> **Action item**
The lines to copy from the listing below are those that contain the string "mine".
Top of Material supplied
-- ==== Sys2Proof/Decode.lean ====
section
/-! DEFINITION. The rows of spec/opcode_table.json give no bits: a command of this block comes from its pins, links and engines with
its operands, and no word spells one. -/

namespace Sys2Proof

/-- The command that a word spells by the table's bits: none, for no row of the table gives any. -/
def decodeTableWord (_nbits _w : Nat) : Option Instr := none

end Sys2Proof
end

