-- ==== Sys2Proof/Machine/Reset.lean ====
section
/-! DEFINITION. The reset levels (R418-R425): what each clears, how a reset begins and ends, how resets combine, and who is a suspect
(R426). -/

namespace Sys2Proof.Machine

/-! ### Threads, invocations and tasks -/

/-- A thread of a core is removed with its pending results and transfers; what has entered the write buffer stays. -/
def Core.clearThread (c : Core) (t : Nat) : Core :=
  { c.setThread t {} with pend := c.pend.filter (fun p => p.thread != t), transfers := c.transfers.filter (fun x => x.thread != t) }

/-- The cores of an invocation. -/
def invCores (s : State) (i : Invocation) : List Nat := match s.plan i.plan with | some p => p.image.cores | none => []

/-- An invocation leaves its cores and the die sequencers (R420). -/
def State.unseat (s : State) (i : Invocation) : State :=
  let t := (List.range 128).foldl (fun t k =>
    let th := (t.core k).thread 0
    if th.state != .idle && th.inv == i.id then t.modCore k (fun c => c.clearThread 0) else t) s
  (List.range 4).foldl (fun t d => t.modDie d (fun x => { x with seq := { x.seq with
    running := if x.seq.running = some i.id then none else x.seq.running, waiting := x.seq.waiting.filter (fun n => n != i.id) } })) t

/-- An invocation changed. -/
def State.modInv (s : State) (id : Nat) (f : Invocation → Invocation) : State := { s with pkg.invocations := updateFirst (fun i => i.id == id) f s.pkg.invocations }
/-- The invocation with this number. -/
def State.findInv (s : State) (id : Nat) : Option Invocation := s.pkg.invocations.find? (fun i => i.id == id)
/-- An invocation is forgotten. -/
def State.dropInv (s : State) (i : Invocation) : State :=
  let t := s.unseat i
  { t with pkg.invocations := t.pkg.invocations.filter (fun x => x.id != i.id) }

/-- An invocation leaves the sequencers; its halted threads keep their state (R265). -/
def State.endInv (s : State) (i : Invocation) : State :=
  (List.range 4).foldl (fun t d => t.modDie d (fun x => { x with seq := { x.seq with
    running := if x.seq.running = some i.id then none else x.seq.running, waiting := x.seq.waiting.filter (fun n => n != i.id) } }))
    { s with pkg.invocations := s.pkg.invocations.filter (fun x => x.id != i.id) }

/-- The core of a task. -/
def Task.core (t : Task) : Nat := bits t.home.toNat 6 0
/-- The thread of a task: its slot and one. -/
def Task.thread (t : Task) : Nat := bits t.home.toNat 8 7 + 1

/-- A task's thread is removed from its core. -/
def State.clearTaskThread (s : State) (t : Task) : State := s.modCore t.core (fun c => c.clearThread t.thread)

/-- The next generation of a plan-table slot; a handle is never 0 (R322). -/
def nextGeneration (k : Nat) (g : BitVec 6) : BitVec 6 := if k = 0 && g + 1 == 0 then 1 else g + 1

/-- A plan leaves the table: its handle's generation advances and its routines are freed (R150, R418). -/
def State.removePlan (s : State) (k : Nat) : State :=
  let t := s.setPlanSlot k { generation := nextGeneration k (s.planSlot k).generation, plan := none }
  (List.range 4).foldl (fun t d => t.modDie d (fun x => { x with library := x.library.filter (fun r => r.plan != some k) })) t

/-- A plan's tasks become FREE, and its merge groups are dissolved. -/
def State.freeTasks (s : State) (k : Nat) : State :=
  let mine (p : Nat × Task) : Bool := p.2.plan == k && p.2.state != .free
  let t := s.dropFlits (fun f => f.owner == .merger && s.tasks.any (fun p => mine p && p.1 == f.mergerTask))
  let t := (s.tasks.filter mine).foldl (fun t p => (t.clearTaskThread p.2).setTask p.1 {}) t
  (t.merges.filter (fun p => p.2.plan == k)).foldl (fun t p => t.setMerge p.1 {}) t

/-! ### Level 1 -/

/-- A context's streams: their entries at their defaults but StreamPeer and StreamFirstSeq (R329, R448). -/
def State.clearStreams (s : State) (own : StreamCommon → Bool) : State :=
  let t := (s.ins.filter (fun p => own p.2.common)).foldl (fun t p => t.setIns p.1 (p.2.cleared)) s
  (s.outs.filter (fun p => own p.2.common)).foldl (fun t p => t.setOuts p.1 (p.2.cleared)) t

/-- A ring at a reset of its owner: its state entries at their defaults, its configuration kept (R448, R459). -/
def Ring.cleared (g : Ring) : Ring :=
  { owner := g.owner, base := g.base, slots := g.slots, format := g.format, solver := g.solver, priority := g.priority, weight := g.weight }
Bottom of Material supplied
> **Answer area**
  let mine (p : Nat × Task) : Bool := p.2.plan == k && p.2.state != .free
  let t := s.dropFlits (fun f => f.owner == .merger && s.tasks.any (fun p => mine p && p.1 == f.mergerTask))
  let t := (s.tasks.filter mine).foldl (fun t p => (t.clearTaskThread p.2).setTask p.1 {}) t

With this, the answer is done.